[Collected data]
+===+

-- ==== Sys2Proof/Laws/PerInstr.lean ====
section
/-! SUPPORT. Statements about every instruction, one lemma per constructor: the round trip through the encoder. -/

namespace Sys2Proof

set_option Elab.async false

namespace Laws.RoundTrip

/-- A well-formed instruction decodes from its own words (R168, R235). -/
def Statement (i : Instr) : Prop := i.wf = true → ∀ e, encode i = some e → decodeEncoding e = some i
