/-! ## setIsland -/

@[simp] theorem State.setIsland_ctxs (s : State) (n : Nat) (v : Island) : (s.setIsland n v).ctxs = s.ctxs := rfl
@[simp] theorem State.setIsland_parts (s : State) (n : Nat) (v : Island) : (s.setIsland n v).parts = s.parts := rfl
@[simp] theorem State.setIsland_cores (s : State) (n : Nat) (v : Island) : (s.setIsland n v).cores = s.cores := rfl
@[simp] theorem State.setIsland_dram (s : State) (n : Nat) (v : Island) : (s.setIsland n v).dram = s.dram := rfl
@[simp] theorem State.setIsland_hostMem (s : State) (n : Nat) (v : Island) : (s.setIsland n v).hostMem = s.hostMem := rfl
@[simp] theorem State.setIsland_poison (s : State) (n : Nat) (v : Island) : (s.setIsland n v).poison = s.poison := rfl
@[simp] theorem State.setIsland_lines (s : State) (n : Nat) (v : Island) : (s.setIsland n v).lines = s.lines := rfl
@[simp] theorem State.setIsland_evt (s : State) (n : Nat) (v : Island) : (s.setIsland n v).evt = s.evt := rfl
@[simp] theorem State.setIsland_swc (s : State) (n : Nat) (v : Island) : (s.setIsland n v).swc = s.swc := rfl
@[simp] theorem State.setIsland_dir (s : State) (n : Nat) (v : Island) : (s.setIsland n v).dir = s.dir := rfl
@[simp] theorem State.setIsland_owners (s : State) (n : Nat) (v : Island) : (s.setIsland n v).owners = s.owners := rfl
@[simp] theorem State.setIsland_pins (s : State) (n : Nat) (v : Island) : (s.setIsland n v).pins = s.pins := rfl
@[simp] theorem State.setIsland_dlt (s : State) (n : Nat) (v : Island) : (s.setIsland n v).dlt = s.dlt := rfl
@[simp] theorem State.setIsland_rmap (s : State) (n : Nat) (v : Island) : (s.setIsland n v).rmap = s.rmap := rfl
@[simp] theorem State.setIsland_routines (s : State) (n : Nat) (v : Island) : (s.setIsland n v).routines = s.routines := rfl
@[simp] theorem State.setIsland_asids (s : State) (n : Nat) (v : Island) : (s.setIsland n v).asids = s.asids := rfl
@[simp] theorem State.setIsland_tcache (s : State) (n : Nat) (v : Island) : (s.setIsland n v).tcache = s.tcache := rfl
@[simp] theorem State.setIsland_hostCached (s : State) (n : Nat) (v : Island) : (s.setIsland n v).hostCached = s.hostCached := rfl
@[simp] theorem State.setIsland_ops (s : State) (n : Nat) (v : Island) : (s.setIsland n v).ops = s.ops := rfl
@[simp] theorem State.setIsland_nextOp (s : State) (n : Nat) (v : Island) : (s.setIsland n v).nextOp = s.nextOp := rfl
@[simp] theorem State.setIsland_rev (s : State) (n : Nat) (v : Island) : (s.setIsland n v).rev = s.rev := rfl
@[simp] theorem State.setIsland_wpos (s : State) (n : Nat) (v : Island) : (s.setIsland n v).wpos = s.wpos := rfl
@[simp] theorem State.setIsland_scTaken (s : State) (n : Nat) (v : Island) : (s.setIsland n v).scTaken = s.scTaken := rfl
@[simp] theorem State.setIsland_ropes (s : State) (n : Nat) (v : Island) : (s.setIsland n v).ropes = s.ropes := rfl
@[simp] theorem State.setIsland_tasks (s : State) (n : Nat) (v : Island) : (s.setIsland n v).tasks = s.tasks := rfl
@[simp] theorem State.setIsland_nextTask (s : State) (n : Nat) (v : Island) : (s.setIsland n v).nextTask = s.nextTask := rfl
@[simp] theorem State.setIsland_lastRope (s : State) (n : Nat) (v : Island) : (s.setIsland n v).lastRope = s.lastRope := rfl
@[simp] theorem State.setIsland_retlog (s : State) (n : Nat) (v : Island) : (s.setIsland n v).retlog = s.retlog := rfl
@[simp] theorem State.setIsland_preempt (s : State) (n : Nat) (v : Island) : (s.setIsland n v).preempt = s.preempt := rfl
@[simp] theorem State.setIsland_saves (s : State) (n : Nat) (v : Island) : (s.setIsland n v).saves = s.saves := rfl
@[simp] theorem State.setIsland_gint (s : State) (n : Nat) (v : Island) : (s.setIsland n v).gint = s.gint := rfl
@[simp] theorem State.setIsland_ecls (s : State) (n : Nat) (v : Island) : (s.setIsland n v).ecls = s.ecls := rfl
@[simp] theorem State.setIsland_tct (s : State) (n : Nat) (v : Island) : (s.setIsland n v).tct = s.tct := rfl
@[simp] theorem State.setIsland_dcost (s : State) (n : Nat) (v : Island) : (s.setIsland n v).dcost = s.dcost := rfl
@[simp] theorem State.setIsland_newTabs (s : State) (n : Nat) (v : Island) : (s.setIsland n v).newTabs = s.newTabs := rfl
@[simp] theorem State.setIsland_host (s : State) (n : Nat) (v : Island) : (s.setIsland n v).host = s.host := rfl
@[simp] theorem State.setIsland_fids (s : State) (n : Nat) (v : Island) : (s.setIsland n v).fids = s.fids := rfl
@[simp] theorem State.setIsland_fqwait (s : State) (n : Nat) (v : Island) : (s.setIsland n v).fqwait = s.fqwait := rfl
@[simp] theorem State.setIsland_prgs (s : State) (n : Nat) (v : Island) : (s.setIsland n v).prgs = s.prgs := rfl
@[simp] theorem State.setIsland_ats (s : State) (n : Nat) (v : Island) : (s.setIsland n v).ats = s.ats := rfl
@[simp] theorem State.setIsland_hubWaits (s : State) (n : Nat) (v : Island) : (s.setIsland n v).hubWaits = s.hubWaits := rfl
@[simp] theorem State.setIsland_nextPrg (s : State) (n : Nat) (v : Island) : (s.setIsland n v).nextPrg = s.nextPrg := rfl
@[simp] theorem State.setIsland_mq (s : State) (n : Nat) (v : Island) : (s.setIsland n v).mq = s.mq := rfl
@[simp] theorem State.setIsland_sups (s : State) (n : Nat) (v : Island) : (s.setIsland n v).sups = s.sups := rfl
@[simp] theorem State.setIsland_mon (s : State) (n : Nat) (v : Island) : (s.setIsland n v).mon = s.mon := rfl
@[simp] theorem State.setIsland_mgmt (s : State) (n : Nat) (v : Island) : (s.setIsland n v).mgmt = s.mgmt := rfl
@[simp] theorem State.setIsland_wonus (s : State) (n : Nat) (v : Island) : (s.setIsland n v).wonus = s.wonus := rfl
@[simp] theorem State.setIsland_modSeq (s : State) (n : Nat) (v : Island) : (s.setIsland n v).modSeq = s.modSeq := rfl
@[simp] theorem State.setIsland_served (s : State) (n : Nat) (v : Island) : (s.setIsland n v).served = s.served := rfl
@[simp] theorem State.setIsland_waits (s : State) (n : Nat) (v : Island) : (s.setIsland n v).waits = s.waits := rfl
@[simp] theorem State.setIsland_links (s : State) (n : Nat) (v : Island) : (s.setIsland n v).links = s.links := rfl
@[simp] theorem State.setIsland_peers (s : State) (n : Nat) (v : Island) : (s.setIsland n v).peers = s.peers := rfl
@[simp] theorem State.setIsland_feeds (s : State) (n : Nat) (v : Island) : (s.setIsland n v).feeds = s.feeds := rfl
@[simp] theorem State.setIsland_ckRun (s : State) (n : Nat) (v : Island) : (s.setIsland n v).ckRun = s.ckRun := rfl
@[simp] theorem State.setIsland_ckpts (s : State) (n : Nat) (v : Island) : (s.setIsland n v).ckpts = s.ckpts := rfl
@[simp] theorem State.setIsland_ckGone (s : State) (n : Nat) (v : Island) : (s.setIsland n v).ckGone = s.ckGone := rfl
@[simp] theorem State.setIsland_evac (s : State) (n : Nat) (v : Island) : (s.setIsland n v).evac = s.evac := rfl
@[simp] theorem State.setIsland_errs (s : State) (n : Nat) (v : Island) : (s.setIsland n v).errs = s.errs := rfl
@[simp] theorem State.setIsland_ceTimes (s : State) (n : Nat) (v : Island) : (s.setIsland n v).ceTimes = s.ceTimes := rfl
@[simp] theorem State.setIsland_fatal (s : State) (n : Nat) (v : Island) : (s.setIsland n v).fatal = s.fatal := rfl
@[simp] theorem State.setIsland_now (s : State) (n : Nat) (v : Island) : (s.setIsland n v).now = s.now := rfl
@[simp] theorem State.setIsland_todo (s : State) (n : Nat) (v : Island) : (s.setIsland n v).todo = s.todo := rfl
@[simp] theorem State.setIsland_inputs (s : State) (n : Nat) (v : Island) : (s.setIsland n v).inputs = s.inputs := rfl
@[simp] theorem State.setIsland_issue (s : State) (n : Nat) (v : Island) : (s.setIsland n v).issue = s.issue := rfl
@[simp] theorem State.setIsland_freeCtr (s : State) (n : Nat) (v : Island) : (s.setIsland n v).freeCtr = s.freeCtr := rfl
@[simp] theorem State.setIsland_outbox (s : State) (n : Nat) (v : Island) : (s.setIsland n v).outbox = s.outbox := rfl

+===+

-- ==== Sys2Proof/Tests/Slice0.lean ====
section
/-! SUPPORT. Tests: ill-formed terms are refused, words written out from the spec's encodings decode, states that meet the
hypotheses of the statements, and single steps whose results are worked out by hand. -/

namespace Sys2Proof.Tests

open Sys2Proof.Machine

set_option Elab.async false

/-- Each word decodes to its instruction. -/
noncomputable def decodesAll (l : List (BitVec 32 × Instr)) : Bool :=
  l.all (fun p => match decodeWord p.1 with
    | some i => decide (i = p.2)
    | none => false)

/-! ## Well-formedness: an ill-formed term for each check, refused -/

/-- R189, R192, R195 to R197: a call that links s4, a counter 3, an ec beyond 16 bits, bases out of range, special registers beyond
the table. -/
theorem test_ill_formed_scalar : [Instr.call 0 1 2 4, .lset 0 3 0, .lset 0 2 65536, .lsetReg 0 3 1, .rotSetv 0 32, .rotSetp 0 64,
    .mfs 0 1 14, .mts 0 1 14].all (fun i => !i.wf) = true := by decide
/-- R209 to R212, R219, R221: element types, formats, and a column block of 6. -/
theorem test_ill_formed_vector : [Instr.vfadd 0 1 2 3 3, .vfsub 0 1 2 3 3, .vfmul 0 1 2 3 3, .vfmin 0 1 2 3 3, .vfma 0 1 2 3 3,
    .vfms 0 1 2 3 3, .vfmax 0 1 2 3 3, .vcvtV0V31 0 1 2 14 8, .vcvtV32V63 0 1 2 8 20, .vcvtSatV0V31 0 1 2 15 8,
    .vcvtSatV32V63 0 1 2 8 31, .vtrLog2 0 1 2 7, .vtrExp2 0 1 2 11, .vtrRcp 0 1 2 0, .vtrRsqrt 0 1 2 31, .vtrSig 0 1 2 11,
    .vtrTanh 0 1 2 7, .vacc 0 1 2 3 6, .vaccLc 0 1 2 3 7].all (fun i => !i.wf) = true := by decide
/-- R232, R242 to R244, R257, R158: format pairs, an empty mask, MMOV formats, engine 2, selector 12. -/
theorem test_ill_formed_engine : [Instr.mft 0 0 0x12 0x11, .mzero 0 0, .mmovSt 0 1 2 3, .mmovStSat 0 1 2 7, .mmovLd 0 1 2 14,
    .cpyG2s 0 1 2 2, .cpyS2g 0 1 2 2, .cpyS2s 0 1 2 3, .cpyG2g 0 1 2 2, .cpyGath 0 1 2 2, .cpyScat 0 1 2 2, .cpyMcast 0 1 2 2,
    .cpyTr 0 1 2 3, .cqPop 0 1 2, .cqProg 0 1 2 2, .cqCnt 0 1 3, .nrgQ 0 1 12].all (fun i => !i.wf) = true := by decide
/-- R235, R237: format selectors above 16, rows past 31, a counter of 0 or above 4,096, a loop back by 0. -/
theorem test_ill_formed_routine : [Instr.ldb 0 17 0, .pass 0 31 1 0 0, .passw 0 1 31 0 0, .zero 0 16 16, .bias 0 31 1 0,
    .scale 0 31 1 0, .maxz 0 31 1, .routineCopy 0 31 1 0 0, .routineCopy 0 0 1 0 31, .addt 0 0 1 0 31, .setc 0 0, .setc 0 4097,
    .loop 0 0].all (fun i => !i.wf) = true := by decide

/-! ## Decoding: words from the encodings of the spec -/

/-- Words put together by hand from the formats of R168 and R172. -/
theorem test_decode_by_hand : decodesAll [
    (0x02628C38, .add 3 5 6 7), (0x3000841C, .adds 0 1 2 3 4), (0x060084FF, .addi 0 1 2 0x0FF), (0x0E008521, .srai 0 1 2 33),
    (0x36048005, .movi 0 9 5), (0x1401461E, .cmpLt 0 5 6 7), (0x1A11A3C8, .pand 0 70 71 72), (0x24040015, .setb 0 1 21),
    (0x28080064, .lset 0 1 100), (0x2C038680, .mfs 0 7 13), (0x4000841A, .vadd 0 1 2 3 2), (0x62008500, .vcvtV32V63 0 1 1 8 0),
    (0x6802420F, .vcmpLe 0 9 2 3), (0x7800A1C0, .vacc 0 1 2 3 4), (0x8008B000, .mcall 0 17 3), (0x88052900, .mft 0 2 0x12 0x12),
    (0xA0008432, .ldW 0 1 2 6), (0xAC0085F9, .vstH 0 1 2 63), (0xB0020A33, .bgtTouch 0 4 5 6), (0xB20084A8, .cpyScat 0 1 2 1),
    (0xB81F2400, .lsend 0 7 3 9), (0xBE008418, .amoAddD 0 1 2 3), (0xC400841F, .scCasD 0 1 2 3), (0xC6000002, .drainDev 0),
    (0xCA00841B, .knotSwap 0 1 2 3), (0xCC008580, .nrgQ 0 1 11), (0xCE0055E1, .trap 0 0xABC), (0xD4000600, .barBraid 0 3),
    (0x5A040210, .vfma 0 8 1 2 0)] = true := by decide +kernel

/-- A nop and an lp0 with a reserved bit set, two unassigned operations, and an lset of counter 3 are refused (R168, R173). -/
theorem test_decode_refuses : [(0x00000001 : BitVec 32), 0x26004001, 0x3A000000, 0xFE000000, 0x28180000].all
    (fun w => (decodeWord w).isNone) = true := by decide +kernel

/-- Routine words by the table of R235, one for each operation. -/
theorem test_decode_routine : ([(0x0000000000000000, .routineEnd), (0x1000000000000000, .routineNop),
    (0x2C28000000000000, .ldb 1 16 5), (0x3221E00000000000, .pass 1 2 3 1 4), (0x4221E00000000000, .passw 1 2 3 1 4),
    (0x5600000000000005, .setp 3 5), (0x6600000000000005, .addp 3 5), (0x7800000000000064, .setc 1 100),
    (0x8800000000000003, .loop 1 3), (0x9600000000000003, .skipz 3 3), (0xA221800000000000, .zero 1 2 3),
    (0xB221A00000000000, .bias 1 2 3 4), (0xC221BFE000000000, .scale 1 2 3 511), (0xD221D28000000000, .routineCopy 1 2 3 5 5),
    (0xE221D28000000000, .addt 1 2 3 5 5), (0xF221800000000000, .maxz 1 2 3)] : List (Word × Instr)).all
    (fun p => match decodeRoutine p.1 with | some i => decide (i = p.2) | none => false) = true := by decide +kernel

+===+

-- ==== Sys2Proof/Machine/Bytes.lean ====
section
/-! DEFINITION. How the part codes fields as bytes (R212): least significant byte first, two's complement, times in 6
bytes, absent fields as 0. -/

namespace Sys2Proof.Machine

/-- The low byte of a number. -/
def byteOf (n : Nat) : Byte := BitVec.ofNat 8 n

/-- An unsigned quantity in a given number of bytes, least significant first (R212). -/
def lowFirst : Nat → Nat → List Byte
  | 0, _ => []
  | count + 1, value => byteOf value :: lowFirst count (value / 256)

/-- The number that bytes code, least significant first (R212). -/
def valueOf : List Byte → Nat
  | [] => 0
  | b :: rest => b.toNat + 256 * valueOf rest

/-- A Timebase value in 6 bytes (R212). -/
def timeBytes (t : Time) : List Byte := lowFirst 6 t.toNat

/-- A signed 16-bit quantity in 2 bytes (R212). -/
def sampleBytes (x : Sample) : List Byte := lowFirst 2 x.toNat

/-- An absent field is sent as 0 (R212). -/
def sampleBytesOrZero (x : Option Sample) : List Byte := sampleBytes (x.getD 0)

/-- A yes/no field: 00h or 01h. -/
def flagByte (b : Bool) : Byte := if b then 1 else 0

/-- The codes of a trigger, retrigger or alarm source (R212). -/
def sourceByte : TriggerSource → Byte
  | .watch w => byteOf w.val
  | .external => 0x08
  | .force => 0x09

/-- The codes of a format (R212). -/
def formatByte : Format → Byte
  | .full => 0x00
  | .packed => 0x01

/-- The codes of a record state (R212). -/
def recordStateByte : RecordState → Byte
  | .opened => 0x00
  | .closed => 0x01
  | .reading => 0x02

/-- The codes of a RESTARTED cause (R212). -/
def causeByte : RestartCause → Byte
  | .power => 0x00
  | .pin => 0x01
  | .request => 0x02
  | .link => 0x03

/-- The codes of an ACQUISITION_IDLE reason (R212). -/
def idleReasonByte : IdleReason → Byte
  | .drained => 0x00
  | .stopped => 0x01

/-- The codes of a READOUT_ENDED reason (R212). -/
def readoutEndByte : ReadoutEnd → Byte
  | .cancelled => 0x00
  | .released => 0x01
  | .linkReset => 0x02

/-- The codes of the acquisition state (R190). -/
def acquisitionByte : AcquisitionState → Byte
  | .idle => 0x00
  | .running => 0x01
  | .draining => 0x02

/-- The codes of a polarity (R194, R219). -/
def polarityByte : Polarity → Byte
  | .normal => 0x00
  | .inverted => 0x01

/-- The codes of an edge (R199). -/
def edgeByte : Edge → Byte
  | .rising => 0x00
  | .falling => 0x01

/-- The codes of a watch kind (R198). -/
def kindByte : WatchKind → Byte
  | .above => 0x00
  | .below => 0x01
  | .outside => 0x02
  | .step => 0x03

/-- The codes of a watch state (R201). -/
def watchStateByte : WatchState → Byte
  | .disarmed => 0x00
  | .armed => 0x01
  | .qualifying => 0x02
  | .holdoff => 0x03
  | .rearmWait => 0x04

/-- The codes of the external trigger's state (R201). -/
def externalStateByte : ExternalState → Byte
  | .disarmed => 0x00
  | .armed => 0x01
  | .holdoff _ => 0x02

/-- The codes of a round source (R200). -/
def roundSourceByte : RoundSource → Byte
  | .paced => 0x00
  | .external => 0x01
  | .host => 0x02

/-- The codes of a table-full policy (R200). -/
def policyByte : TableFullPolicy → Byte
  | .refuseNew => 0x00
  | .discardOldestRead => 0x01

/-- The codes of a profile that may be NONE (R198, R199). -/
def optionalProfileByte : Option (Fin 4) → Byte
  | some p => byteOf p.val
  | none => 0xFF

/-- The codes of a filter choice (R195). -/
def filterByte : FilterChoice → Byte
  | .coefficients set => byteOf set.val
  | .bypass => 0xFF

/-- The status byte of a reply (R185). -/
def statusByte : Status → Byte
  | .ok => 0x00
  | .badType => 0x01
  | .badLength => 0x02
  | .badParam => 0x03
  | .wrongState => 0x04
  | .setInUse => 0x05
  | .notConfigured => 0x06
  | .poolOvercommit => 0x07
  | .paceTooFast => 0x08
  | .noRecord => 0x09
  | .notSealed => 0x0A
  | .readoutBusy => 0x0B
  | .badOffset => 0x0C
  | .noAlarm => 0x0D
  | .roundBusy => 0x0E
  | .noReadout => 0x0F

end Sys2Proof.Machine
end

+===+

» EXERCISE REQUIREMENTS: Set down again, word for word, the stretch of records from the line with "s.evac := rfl" to the line with "s.issue := rfl", both of those lines included.

» ANSWER BOX:
@[simp] theorem State.setIsland_evac (s : State) (n : Nat) (v : Island) : (s.setIsland n v).evac = s.evac := rfl
@[simp] theorem State.setIsland_errs (s : State) (n : Nat) (v : Island) : (s.setIsland n v).errs = s.errs := rfl
@[simp] theorem State.setIsland_ceTimes (s : State) (n : Nat) (v : Island) : (s.setIsland n v).ceTimes = s.ceTimes := rfl
@[simp] theorem State.setIsland_fatal (s : State) (n : Nat) (v : Island) : (s.setIsland n v).fatal = s.fatal := rfl
@[simp] theorem State.setIsland_now (s : State) (n : Nat) (v : Island) : (s.setIsland n v).now = s.now := rfl
@[simp] theorem State.setIsland_todo (s : State) (n : Nat) (v : Island) : (s.setIsland n v).todo = s.todo := rfl
@[simp] theorem State.setIsland_inputs (s : State) (n : Nat) (v : Island) : (s.setIsland n v).inputs = s.inputs := rfl
@[simp] theorem State.setIsland_issue (s : State) (n : Nat) (v : Island) : (s.setIsland n v).issue = s.issue := rfl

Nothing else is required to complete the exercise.